Dataset excerpts
/-- LOG_RECORD, PROOF_MIRROR, PROOF_CURSOR_WRITE complete (R448 to R453): a record of the table goes into the log with the next
sequence number; the mirror puts what waits into flash; the window shows records from the cursor on, or is denied.
I3C_DYNAMIC_ADDRESS_ASSIGNMENT, MCTP_CONTROL_MESSAGE, DOE_DISCOVERY, CDAT_TABLE_ACCESS complete (R320, R324, R447): the address is
shown; a control message is answered and may set the endpoint's number; the mailbox's protocols are named in order; a table
entry is answered. What the answers of the standards hold is free (log 27). -/
def Obligations.LogSidebandAndMailbox : Prop :=
  (∀ s : State,
    (∀ (code src : Nat) (p0 p1 p2 p3 : W32), tfind codeTable code ≠ none → src ≤ 10 → s.pins.inputOk = true →
      ∃ t, exec (.logRecord code src p0 p1 p2 p3) s = .next t ∧ SameRegs [] s t ∧ t.mem = s.mem ∧ t.descs = s.descs ∧
        t = settle (logFrom src code p0.toNat p1.toNat p2.toNat p3.toNat s)) ∧
    (s.pins.inputOk = true → ∃ t u : State, exec (.proofMirror true) s = .next t ∧ t = settle u ∧
      u.plog.flashSketch = s.plog.sketch ∧ u.plog.flashEtched = s.plog.etched ∧ u.plog.waiting = 0 ∧
      u.plog.sketch = s.plog.sketch ∧ u.plog.etched = s.plog.etched ∧ t.mem = s.mem ∧ SameRegs [] s t) ∧
    (s.pins.inputOk = true → ∃ t, exec (.proofMirror false) s = .next t ∧ rd t PROOF_ERR_FLASH = 1 ∧ t.mem = s.mem ∧
      SameRegs [(PROOF_ERR_FLASH, 0)] s t) ∧
    (∀ c : W32, ∃ t, exec (.proofCursorWrite c) s = .next t ∧ rd t PROOF_CURSOR = c.toNat ∧ t.mem = s.mem ∧
      rd t PROOF_WIN_STAT_DENIED = (if on s PROOF_POLICY_HOST_READ then 0 else 1) ∧
      (on s PROOF_POLICY_HOST_READ = true → t.plog.window = (List.range 128).map (fun i =>
        (recordAt s (on s PROOF_WIN_CTL_AREA) (c.toNat + i)).getD Rec.empty)) ∧
      (on s PROOF_POLICY_HOST_READ = false → rd t PROOF_WIN_STAT_COUNT = 0 ∧ t.plog.window = []) ∧
      SameRegs [(PROOF_CURSOR, 0), (PROOF_WIN_STAT_COUNT, 0), (PROOF_WIN_STAT_LOST, 0), (PROOF_WIN_STAT_DENIED, 0)] s t)) ∧
  (∀ s : State,
    (∀ a : Fin 128, s.pins.inputOk = true → ∃ t, exec (.i3cDynamicAddressAssignment a) s = .next t ∧
      rd t MGMT_SEC_STAT_I3C_ADDR = a.val ∧ SameRegs [(MGMT_SEC_STAT_I3C_ADDR, 0)] s t ∧ OnlyRegs s t) ∧
    (∀ (c : Byte) (b : List Byte), s.pins.inputOk = true → ∃ t, exec (.mctpControlMessage c b) s = .next t ∧
      SameRegs [] s t ∧ t.mem = s.mem ∧
      (c = 1 → leNat (b.take 1) < 2 → leNat ((b.drop 1).take 1) ≠ 0 → leNat ((b.drop 1).take 1) ≠ 255 →
        t.mgmt.eid = leNat ((b.drop 1).take 1)) ∧ (c ≠ 1 → t.mgmt.eid = s.mgmt.eid)) ∧
    (pathUp s false = true → (exec (.doeDiscovery 0) s = .next (settle (send (.doe [0x01000001]) s))) ∧
      (exec (.doeDiscovery 1) s = .next (settle (send (.doe [0x02021E98]) s))) ∧
      (∀ i : Byte, 2 ≤ i.toNat → i.toNat < 8 → exec (.doeDiscovery i) s = .next (settle (send (.doe [Config.vendorId.toNat +
        (i.toNat - 1) * 2 ^ 16 + (if i.toNat < 7 then (i.toNat + 1) * 2 ^ 24 else 0)]) s))) ∧
      (∀ i : Byte, 8 ≤ i.toNat → exec (.doeDiscovery i) s = .next (settle (send (.doe [0xFFFF]) s))) ∧
      ∀ h, exec (.cdatTableAccess h) s =
        .next (settle (send (.doe ((Config.cdatEntry h).map BitVec.toNat)) s))))
end

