-- ==== Sys2Proof/Tests/Slice0.lean ====
section
/-!
SUPPORT. Tests: commands that are not well formed, and for every statement with hypotheses a state and operands that meet
them, clause by clause, with a few results worked out by hand from the spec.
-/
namespace Sys2Proof.Tests
set_option Elab.async false
open Sys2Proof Sys2Proof.Machine Sys2Proof.Machine.Reg

/-- A state with some register fields set. -/
def withRegs (l : List (Fld × Nat × Nat)) (s : State) : State := l.foldl (fun s x => wr x.1 x.2.1 x.2.2 s) s

/-- Right after reset, with register fields set. -/
def at0 (l : List (Fld × Nat × Nat)) : State := withRegs l State.reset

/-- The state after a command, where it answers a next state. -/
def after (o : Out) : State := match o with | .next t => t | _ => State.reset

/-- Whether a command answers a next state with a property. -/
def goes (o : Out) (p : State → Bool) : Bool := match o with | .next t => p t | _ => false

/-! ### Well-formedness and decoding -/

/-- A frame with nothing in it. -/
def frame0 : Frame := ⟨0, false, false, 0, 0, 0, 0, 0, false, 0, 0, 0, [], []⟩
/-- An access to which the outside supplies nothing. -/
def env0 : AccessEnv := ⟨[], [], [], [], [], false, []⟩
/-- A bring-up on which nothing fails, with four sites empty. -/
def boot0 : BootEnv := ⟨false, false, [], [], [], [], [], [], [], [], List.replicate 4 ⟨0, 0, 0, 0, 0, 0, false⟩, 100⟩

theorem test_frames_must_fit_their_header :
    (Instr.idle 0 frame0).wf = true ∧ (Instr.idle 0 { frame0 with dst := 64 }).wf = false ∧
    (Instr.write 0 { frame0 with payload := [0] }).wf = false ∧ (Instr.write 0 { frame0 with vc := 8 }).wf = false ∧
    (Instr.write 0 { frame0 with badParity := [0] }).wf = false ∧ (Instr.mark 0 { frame0 with args := 2 ^ 128 }).wf = false := by
  decide
theorem test_access_environments_name_addresses :
    (Instr.homeAccess .host env0).wf = true ∧ (Instr.homeAccess .host { env0 with transient := [2 ^ 48] }).wf = false ∧
    (Instr.burnishPage 0 { env0 with upsets := [(2 ^ 48, 1)] }).wf = false ∧ (Instr.burnishPage (2 ^ 37) env0).wf = false := by
  decide
theorem test_hops_must_exist :
    (Instr.flitHop ⟨0, 9215⟩ 0 0).wf = true ∧ (Instr.flitHop ⟨0, 9216⟩ 0 0).wf = false ∧
    (Instr.flitHop ⟨1, 512⟩ 0 0).wf = false ∧ (Instr.flitHop ⟨2, 16⟩ 0 0).wf = false ∧
    (Instr.hopOutOfService ⟨3, 24⟩ .replays).wf = false := by
  decide
theorem test_data_have_their_length :
    (Instr.sld 0 0 0 (List.replicate 32 0) []).wf = true ∧ (Instr.sld 0 0 0 [] []).wf = false ∧
    (Instr.slt 0 0 0 (List.replicate 32 0) [32]).wf = false ∧ (Instr.scc 0 0 0 ⟨some 18432, env0⟩).wf = false ∧
    (Instr.cxlMemWrite 0 [] 0 false).wf = false ∧ (Instr.biResponse 0 (some [])).wf = false ∧
    (Instr.siteWrite 0 0 0 [] false).wf = false ∧ (Instr.descriptorArrival 0 (List.replicate 17 0) false).wf = false := by
  decide
theorem test_numbers_in_range :
    (Instr.registerWrite (2 ^ 24) 4 0).wf = false ∧ (Instr.registerRead (2 ^ 24 + 2 ^ 22) 4).wf = false ∧
    (Instr.doorbellTail (2 ^ 22) 8 0).wf = false ∧ (Instr.plateFetch 0 (2 ^ 48) 0 0).wf = false ∧
    (Instr.cxlMemRead (2 ^ 52) false false).wf = false ∧ (Instr.biTimeout (2 ^ 42)).wf = false ∧
    (Instr.h2dSnoop (2 ^ 58) true).wf = false ∧ (Instr.siteRead 0 0 (2 ^ 48) true).wf = false ∧
    (Instr.tileReport [(130, 0, 0)] [] 0 0).wf = false ∧ (Instr.thermalReading [(12800, 0)] 0 0).wf = false ∧
    (Instr.logRecord (2 ^ 16) 0 0 0 0 0).wf = false := by
  decide
theorem test_bring_up_has_four_sites :
    (Instr.inputRestart boot0).wf = true ∧ (Instr.perstDeassert { boot0 with sites := [] }).wf = false := by decide
/-- The table of commands gives its rows no bits. -/
theorem test_no_word_spells_a_command : decodeTableWord 0 0 = none ∧ State.reset.withFetchWord 64 7 = State.reset :=
  ⟨rfl, rfl⟩
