-- ==== Sys2Proof/Machine/State.lean ====
section
/-! DEFINITION. The state of the core as `10_state.md` R44 lists it, the host steps still to come, the
reasons a step can stop, and the state after reset. -/

namespace Sys2Proof.Machine

/-- One step of the host, `20_memory.md` R66, or a pulse on the reset input, `70_reset_and_hazards.md` R230. -/
inductive HostStep where
  /-- `MemRead(addr, n)`. -/
  | memRead (addr : Addr) (n : Nat)
  /-- `MemWrite(addr, n, v)`: stores the low `n` bytes of `v`. -/
  | memWrite (addr : Addr) (n : Nat) (v : Word)
  /-- `rst` asserted and released. -/
  | rst
  deriving DecidableEq, Repr

/-- A byte memory. `cells` lists the cells that hold a specified value, addresses strictly rising (`Memory.wf`).
A cell that is not listed has no value of its own: reading it gives the free value of draw `fill` (log entry 3). -/
structure Memory where
  cells : List Host.Cell
  fill : Nat
  deriving DecidableEq, Repr

/-- The node array. `contents` is `none` until a BUILD has written it (`10_state.md` R43); reading it then gives
the free value of draw `fill` (log entry 5). -/
structure NodeMemory where
  contents : Option (List Node)
  fill : Nat
  deriving DecidableEq, Repr

/-- The state of the machine: `10_state.md` R44, plus the table it was built with (log entry 1) and the
model's own `pending` and `rdata` (log entry 2). Register fields have the implemented width; the bits a
register does not implement read 0 (section 8 of `10_state.md`). -/
structure State where
  /-- `CMD`, R34: the last value written. -/
  cmd : Word
  /-- `STATUS.BUILT`, R35. -/
  built : Bool
  /-- `STATUS.BUSY`, R35. -/
  busy : Bool
  /-- `STATUS.PASS`, R35. `STATUS.ERR` is computed from `errcode`. -/
  pass : Bool
  /-- `ERRCODE`, R36: `KIND` in bits 7:0, `CAUSE` in bits 15:8. -/
  errcode : BitVec 16
  /-- `IN_LEN`, R37. -/
  inLen : BitVec 16
  /-- `OUT_LEN`, R38. -/
  outLen : BitVec 18
  /-- `BITLEN`, R39. -/
  bitLen : BitVec 20
  /-- `NODE_COUNT`, R40. -/
  nodeCount : BitVec 9
  /-- `N[0..510]`, R22. -/
  nodes : NodeMemory
  /-- `IBUF[0..65535]`, R29. -/
  ibuf : Memory
  /-- `OBUF[0..262143]`, R30. -/
  obuf : Memory
  /-- `FREQ[0..255]`, R28: configuration; no step writes it. -/
  freq : Vector Word 256
  /-- The model's own: the host steps still to come, the next one first. -/
  pending : List HostStep
  /-- The model's own: the bytes the latest `MemRead` returned, lowest address first; empty before one. -/
  rdata : List Byte
  deriving DecidableEq, Repr

/-- The errors a command can end in, `60_exceptions.md` R201. An error is no stop of the model: `State.raise`
gives the state after it. -/
inductive CommandError where
  /-- `InvalidInput(FirstByteHighBit)`, COMPRESS. -/
  | firstByteHighBit
  /-- `MalformedStream(EmptyInput)`, DECOMPRESS. -/
  | emptyInput
  /-- `MalformedStream(PaddingExceedsBits)`, DECOMPRESS. -/
  | paddingExceedsBits
  /-- `MalformedStream(TreeWalkOverrun)`, DECOMPRESS. -/
  | treeWalkOverrun
  /-- `MalformedStream(EscapeOverrun)`, DECOMPRESS. -/
  | escapeOverrun
  /-- `SequenceError(NotBuilt)`, COMPRESS and DECOMPRESS. -/
  | notBuilt
  /-- `SequenceError(AlreadyBuilt)`, BUILD. -/
  | alreadyBuilt
  /-- `IllegalCommand(ReservedOpcode)`, any other command word. -/
  | reservedOpcode
  deriving DecidableEq, Repr

/-- Why the machine stops with a fault. -/
inductive Fault where
  /-- A host access to an address of an unmapped range of `20_memory.md` R62 (R75, U9). Raised by the port, by no
  command. Safe: the model takes no step, and the spec gives none. -/
  | unmappedAddress
  deriving DecidableEq, Repr

/-- Why the model gives a step no meaning. -/
inductive Refusal where
  /-- A command without a meaning in the model. No command is left so. Safe. -/
  | notModelled (mnemonic : String)
  /-- A host access whose width is not the one its region takes (`20_memory.md` R70, U9). Raised by the port, by no
  command. Safe: the spec refuses the access. -/
  | accessWidth
  /-- A host access to a word region at an address that is no multiple of 4 (`20_memory.md` R70, U9). Raised by the
  port, by no command. Safe: the spec refuses the access. -/
  | misaligned
  /-- A host transaction while `STATUS.BUSY = 1` (`20_memory.md` R66: "can occur only while `STATUS.BUSY = 0`").
  Raised by the port; no run reaches it, since every command ends with `BUSY = 0`. Safe. -/
  | portBusy
  deriving DecidableEq, Repr

/-- A memory none of whose cells holds a specified value, at its first draw. -/
def Memory.unwritten : Memory := { cells := [], fill := 0 }

/-- The state right after the first reset, `10_state.md` R43: every register 0, the memories unspecified, nothing
pending. -/
def State.reset : State :=
  { cmd := 0#32, built := false, busy := false, pass := false, errcode := 0#16, inLen := 0#16, outLen := 0#18, bitLen := 0#20,
    nodeCount := 0#9, nodes := { contents := none, fill := 0 }, ibuf := Memory.unwritten, obuf := Memory.unwritten,
    freq := Config.freq, pending := [], rdata := [] }

end Sys2Proof.Machine
end

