-- ==== Sys2Proof/Machine/Compress.lean ====
section
/-! DEFINITION. `COMPRESS`: `43_compress.md`. -/

namespace Sys2Proof.Machine

/-- The sum of the code lengths, `43_compress.md` R162. -/
def totalBits (node : Nat → Node) (p : List Byte) : Nat :=
  (p.map (codeLengthOf node)).sum

/-- `ceil(total_bits / 8) + 1`, `43_compress.md` R163. -/
def encodedBytes (node : Nat → Node) (p : List Byte) : Nat :=
  (totalBits node p + 7) / 8 + 1

/-- The codes of the payload written one after the other from bit offset `off` on: `43_compress.md` R165. -/
def packCodes (node : Nat → Node) : List Byte → Nat → List Byte → List Byte
  | B, _, [] => B
  | B, off, b :: bs =>
    packCodes node (putBits B off (codeBitsOf node b) (codeLengthOf node b)) (off + codeLengthOf node b) bs

/-- Header and packed bits, `43_compress.md` R165, R166: the placeholder 0x00, the codes from bit 8 on, then the header's final
value. -/
def compressedBuffer (node : Nat → Node) (p : List Byte) : List Byte :=
  (packCodes node [0x00#8] 8 p).modify 0 (finishHeader (totalBits node p))

/-- The precondition's violation, `43_compress.md` R161: the payload is not empty and the first byte's high bit is set. -/
def firstByteHigh (p : List Byte) : Bool :=
  match p with
  | [] => false
  | b :: _ => b.getLsbD 7

/-- `COMPRESS`, `43_compress.md` R160. -/
def execCompress (s : State) : Host.Outcome State Fault Refusal :=
  let s := s.beginCommand
  let p := s.inputBytes
  if s.built = false then .next (s.raise .notBuilt)
  else if firstByteHigh p then .next (s.raise .firstByteHighBit)
  else if encodedBytes s.node p ≥ p.length then .next (s.deliver p (totalBits s.node p) true)
  else .next (s.deliver (compressedBuffer s.node p) (totalBits s.node p) false)

end Sys2Proof.Machine
end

**Task**
Return, word for word, the lines of the data above from the line with "a property. -/" through the line with "(Instr.idle 0 frame0).wf", inclusive.

**Answer space**
/-- Whether a command answers a next state with a property. -/
def goes (o : Out) (p : State → Bool) : Bool := match o with | .next t => p t | _ => false

/-! ### Well-formedness and decoding -/

/-- A frame with nothing in it. -/
def frame0 : Frame := ⟨0, false, false, 0, 0, 0, 0, 0, false, 0, 0, 0, [], []⟩
/-- An access to which the outside supplies nothing. -/
def env0 : AccessEnv := ⟨[], [], [], [], [], false, []⟩
/-- A bring-up on which nothing fails, with four sites empty. -/
def boot0 : BootEnv := ⟨false, false, [], [], [], [], [], [], [], [], List.replicate 4 ⟨0, 0, 0, 0, 0, 0, false⟩, 100⟩

theorem test_frames_must_fit_their_header :
    (Instr.idle 0 frame0).wf = true ∧ (Instr.idle 0 { frame0 with dst := 64 }).wf = false ∧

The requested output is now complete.